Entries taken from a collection

BEGIN

-- ==== Sys2Proof/Machine/Base.lean ====
section
/-! DEFINITION. Accessors of the state, program counters (R150, R151), the identifiers of R13 and R14, and what a group's
lanes are. -/

namespace Sys2Proof.Machine

open Sys2Proof

/-- What a meaning answers. -/
abbrev Result := Host.Outcome State Fault Refusal

/-! ## Parts of the state -/

def State.setThreads (s : State) (t : Tab Thread) : State := { s with v := { s.v with threads := t } }
def State.setGroups (s : State) (t : Tab Group) : State := { s with v := { s.v with groups := t } }
def State.setBlocks (s : State) (t : Tab Block) : State := { s with v := { s.v with blocks := t } }
def State.setOps (s : State) (t : Tab Op) : State := { s with v := { s.v with ops := t } }
def State.setReqs (s : State) (t : Tab Req) : State := { s with v := { s.v with reqs := t } }
def State.setLocks (s : State) (t : List RangeLock) : State := { s with v := { s.v with locks := t } }
def State.setCores (s : State) (t : Tab CoreSt) : State := { s with v := { s.v with cores := t } }
def State.setReports (s : State) (t : List Report) : State := { s with l := { s.l with reports := t } }
def State.setLaunches (s : State) (t : Tab Launch) : State := { s with l := { s.l with launches := t } }

def State.updThread (s : State) (k : Nat) (g : Thread → Thread) : State := s.setThreads (Tab.upd s.v.threads k g)
def State.updGroup (s : State) (k : Nat) (g : Group → Group) : State := s.setGroups (Tab.upd s.v.groups k g)
def State.updBlock (s : State) (k : Nat) (g : Block → Block) : State := s.setBlocks (Tab.upd s.v.blocks k g)
def State.updOp (s : State) (k : Nat) (g : Op → Op) : State := s.setOps (Tab.upd s.v.ops k g)
def State.updReq (s : State) (k : Nat) (g : Req → Req) : State := s.setReqs (Tab.upd s.v.reqs k g)
def State.updLaunch (s : State) (k : Nat) (g : Launch → Launch) : State := s.setLaunches (Tab.upd s.l.launches k g)
def State.setCur (s : State) (c : Cur) : State := { s with cur := c }

def State.setSys (s : State) (r : Sys) : State := { s with r := r }

/-- An interrupt source becomes pending (R478). -/
def State.raiseIntr (s : State) (source : Nat) : State := s.setSys { s.r with intr := s.r.intr ||| (1#64 <<< source) }

def State.thread? (s : State) (k : Nat) : Option Thread := Tab.look s.v.threads k
def State.group? (s : State) (k : Nat) : Option Group := Tab.look s.v.groups k
def State.block? (s : State) (k : Nat) : Option Block := Tab.look s.v.blocks k
def State.op? (s : State) (k : Nat) : Option Op := Tab.look s.v.ops k
def State.req? (s : State) (k : Nat) : Option Req := Tab.look s.v.reqs k
def State.launch? (s : State) (k : Nat) : Option Launch := Tab.look s.l.launches k
def State.coreOf (s : State) (c : Nat) : CoreSt := Tab.get s.v.cores c CoreSt.reset
def State.updCore (s : State) (c : Nat) (g : CoreSt → CoreSt) : State := s.setCores (Tab.set s.v.cores c (g (s.coreOf c)))
def State.hart (s : State) (h : Nat) : Hart := Tab.get s.harts h Hart.reset
def State.updHart (s : State) (h : Nat) (g : Hart → Hart) : State := { s with harts := Tab.set s.harts h (g (s.hart h)) }

/-- A new number. -/
def State.newId (s : State) : Nat × State := (s.nextId, { s with nextId := s.nextId + 1 })

/-- A byte of which the spec gives no value (assumption log 2). -/
def State.freeBytes (s : State) : Nat → List Byte × State
  | 0 => ([], s)
  | n + 1 =>
    let (t, s') := State.freeBytes { s with fresh := s.fresh + 1 } n
    (Config.freeByte s.fresh :: t, s')

/-! ## Program counters (R150, R151) -/

def pcIdx (pc : Nat) : Nat := bits pc 6 51 * 5 + pc % 8
def pcOf (i : Nat) : Nat := i / 5 * 64 + i % 5
def nextPc (pc : Pc) : Pc := BitVec.ofNat 64 (pcOf (pcIdx pc.toNat + 1))
def lineOf (pc : Nat) : Nat := pc / 64 * 64
def slotNo (pc : Nat) : Nat := pc % 8

/-- The target of a branch offset; none where its index is negative or its line lies at 2 ^ 57 or above (R151, R152). -/
def branchPc (pc : Pc) (i32 : BitVec 32) : Option Nat :=
  let i := (pcIdx pc.toNat : Int) + sext32 i32
  if i < 0 then none
  else
    let p := pcOf i.toNat
    if p < 2 ^ 57 then some p else none

/-- A PC in the form of R150, with a slot of 0 to 4 (R152). -/
def pcForm (p : Nat) : Bool := p < 2 ^ 57 && p % 64 < 5

/-! ## Identifiers (R13, R14) -/

/-- The key of a thread of a block. -/
def threadKey (block tid : Nat) : Nat := block * 2048 + tid

/-- Thread index to home lane and chunk ordinal (R23, R25). -/
def Thread.lane (t : Thread) : Nat := t.tid % 64

def clusterOf (core : Nat) : Nat := core / 4
def dieOf (core : Nat) : Nat := core / 128

/-- The launch of a block. -/
def State.launchOf (s : State) (b : Block) : Option Launch := s.launch? b.launch

/-- The record of a block's launch; every block has one. -/
def State.record? (s : State) (blk : Nat) : Option Record := (s.block? blk).bind (fun b => (s.launchOf b).map (·.record))

/-- The handle of a launch (R207). -/
def handleOf (i : Nat) (l : Launch) : Nat := l.gen * 256 + i

/-- Declared registers of a block's kernel (R22). -/
def State.declared (s : State) (blk : Nat) : Nat := match s.record? blk with | some r => r.regs | none => 0

/-- The scratchpad size of a block (R242). -/
def State.scratchSize (s : State) (blk : Nat) : Nat := match s.record? blk with | some r => r.scratch | none => 0

/-- The class at which a block's requests travel (R426, R429). -/
def State.trafficOf (s : State) (blk : Nat) : Nat := match s.block? blk with | some b => min b.cls b.traffic | none => 0

/-- ASID, privilege and world under which a block runs (R85, R417), and the class of its requests. -/
structure Ctx where
  asid : Nat
  priv : Bool
  secure : Bool
  cls : Nat
  deriving DecidableEq, Repr

def State.ctxOf (s : State) (blk : Nat) : Ctx :=
  match s.record? blk with | some r => ⟨r.asid, r.priv, r.secure, s.trafficOf blk⟩ | none => ⟨0, false, false, 0⟩

/-! ## Threads -/

def Thread.pred (t : Thread) (n : Nat) : Bool := n == 0 || t.preds.getLsbD n
def Thread.setPred (t : Thread) (n : Nat) (b : Bool) : Thread :=
  if n = 0 then t
  else { t with preds := if b then t.preds ||| (1#96 <<< n) else t.preds &&& ~~~(1#96 <<< n) }
def Thread.reg (t : Thread) (n : Nat) : Word := Tab.get t.regs n 0
def Thread.setReg (t : Thread) (n : Nat) (w : Word) : Thread := { t with regs := Tab.set t.regs n w }
def Thread.words (t : Thread) (n : Nat) : Nat → List Word
  | 0 => []
  | k + 1 => t.reg n :: Thread.words t (n + 1) k
def Thread.setWords (t : Thread) (n : Nat) : List Word → Thread
  | [] => t
  | w :: ws => Thread.setWords (t.setReg n w) (n + 1) ws
/-- The value of consecutive registers (R66). -/
def Thread.val (t : Thread) (n w : Nat) : Nat := ofWords (t.words n w)
def Thread.setVal (t : Thread) (n w v : Nat) : Thread := t.setWords n (wordsOf w v)

/-- The guard of a thread (R163). -/
def guardOf (f : Slot) (t : Thread) : Bool := t.pred f.gp.toNat != f.gs

/-- A lane of the current group: its thread as sources see it, and whether it executes (R27). -/
structure LaneV where
  lane : Nat
  key : Nat
  th : Thread
  run : Bool

/-- The lanes of a group that hold a thread at its current PC, ascending; held threads have no part (R39). Sources of the
higher slot of a pair come from before the lower slot (R161). -/
def State.lanesOf (s : State) (g : Group) (f : Slot) : List LaneV :=
  g.members.filterMap (fun k =>
    match s.thread? k with
    | none => none
    | some t =>
      if t.held.isSome then none
      else
        let src := (s.cur.snap.bind (fun p => Tab.look p.threads k)).getD t
        some ⟨t.lane, k, src, guardOf f src⟩)

/-- The group as an instruction's sources and owed tags see it: for the higher slot of a pair, as before the lower (R156,
R157, R161). That its tags are those of before, too, is read from R156 and R305 (assumption log 39). -/
def State.asSeen (s : State) (g : Group) : Group :=
  match s.cur.snap with
  | some p => { g with scalars := p.scalars, owed := p.owed }
  | none => g

/-- Convergence (R43). -/
def State.converged (s : State) (g : Group) : Bool :=
  g.whole && g.members.all (fun k => match s.thread? k with | some t => t.held.isNone | none => false)

/-- The transaction of a lane is open. -/
def LaneV.inTx (l : LaneV) : Bool := l.th.tx.isSome

/-! ## Class-3 policing (R430) -/

/-- SYS.C3POLICE.USED of an agent: the count of the window that runs. -/
def State.c3Used (s : State) (agent : Nat) : Nat := if s.r.c3window = s.clock / 4096 then Tab.get s.r.c3used agent 0 else 0

/-- Packets of a request of an agent at a class are counted against the agent: those of class 3, up to the budget. How many
packets a request makes, the spec leaves open (assumption log 16). -/
def State.countClass (s : State) (agent cls : Nat) : State :=
  if cls < 3 then s
  else
    let cap := Tab.get s.r.c3budget agent 0xFFFF
    let used := s.c3Used agent
    if cap ≤ used then s
    else
      let n := min cap (used + 1 + (Config.freeDword s.fresh).toNat)
      { s with
        fresh := s.fresh + 1
        r := { s.r with
          c3window := s.clock / 4096
          c3used := Tab.set (if s.r.c3window = s.clock / 4096 then s.r.c3used else []) agent n } }

end Sys2Proof.Machine
end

END

(Exercise brief): Here the output must be the lines above from the line with "let (t, s')" to the line with "def State.ctxOf (s", both included, duplicated word for word and nothing else.

(Your response):
    let (t, s') := State.freeBytes { s with fresh := s.fresh + 1 } n
    (Config.freeByte s.fresh :: t, s')

/-! ## Program counters (R150, R151) -/

def pcIdx (pc : Nat) : Nat := bits pc 6 51 * 5 + pc % 8
def pcOf (i : Nat) : Nat := i / 5 * 64 + i % 5
def nextPc (pc : Pc) : Pc := BitVec.ofNat 64 (pcOf (pcIdx pc.toNat + 1))
def lineOf (pc : Nat) : Nat := pc / 64 * 64
def slotNo (pc : Nat) : Nat := pc % 8

/-- The target of a branch offset; none where its index is negative or its line lies at 2 ^ 57 or above (R151, R152). -/
def branchPc (pc : Pc) (i32 : BitVec 32) : Option Nat :=
  let i := (pcIdx pc.toNat : Int) + sext32 i32
  if i < 0 then none
  else
    let p := pcOf i.toNat
    if p < 2 ^ 57 then some p else none

/-- A PC in the form of R150, with a slot of 0 to 4 (R152). -/
def pcForm (p : Nat) : Bool := p < 2 ^ 57 && p % 64 < 5

/-! ## Identifiers (R13, R14) -/

/-- The key of a thread of a block. -/
def threadKey (block tid : Nat) : Nat := block * 2048 + tid

/-- Thread index to home lane and chunk ordinal (R23, R25). -/
def Thread.lane (t : Thread) : Nat := t.tid % 64

def clusterOf (core : Nat) : Nat := core / 4
def dieOf (core : Nat) : Nat := core / 128

/-- The launch of a block. -/
def State.launchOf (s : State) (b : Block) : Option Launch := s.launch? b.launch

/-- The record of a block's launch; every block has one. -/
def State.record? (s : State) (blk : Nat) : Option Record := (s.block? blk).bind (fun b => (s.launchOf b).map (·.record))

/-- The handle of a launch (R207). -/
def handleOf (i : Nat) (l : Launch) : Nat := l.gen * 256 + i

/-- Declared registers of a block's kernel (R22). -/
def State.declared (s : State) (blk : Nat) : Nat := match s.record? blk with | some r => r.regs | none => 0

/-- The scratchpad size of a block (R242). -/
def State.scratchSize (s : State) (blk : Nat) : Nat := match s.record? blk with | some r => r.scratch | none => 0

/-- The class at which a block's requests travel (R426, R429). -/
def State.trafficOf (s : State) (blk : Nat) : Nat := match s.block? blk with | some b => min b.cls b.traffic | none => 0

/-- ASID, privilege and world under which a block runs (R85, R417), and the class of its requests. -/
structure Ctx where
  asid : Nat
  priv : Bool
  secure : Bool
  cls : Nat
  deriving DecidableEq, Repr

def State.ctxOf (s : State) (blk : Nat) : Ctx :=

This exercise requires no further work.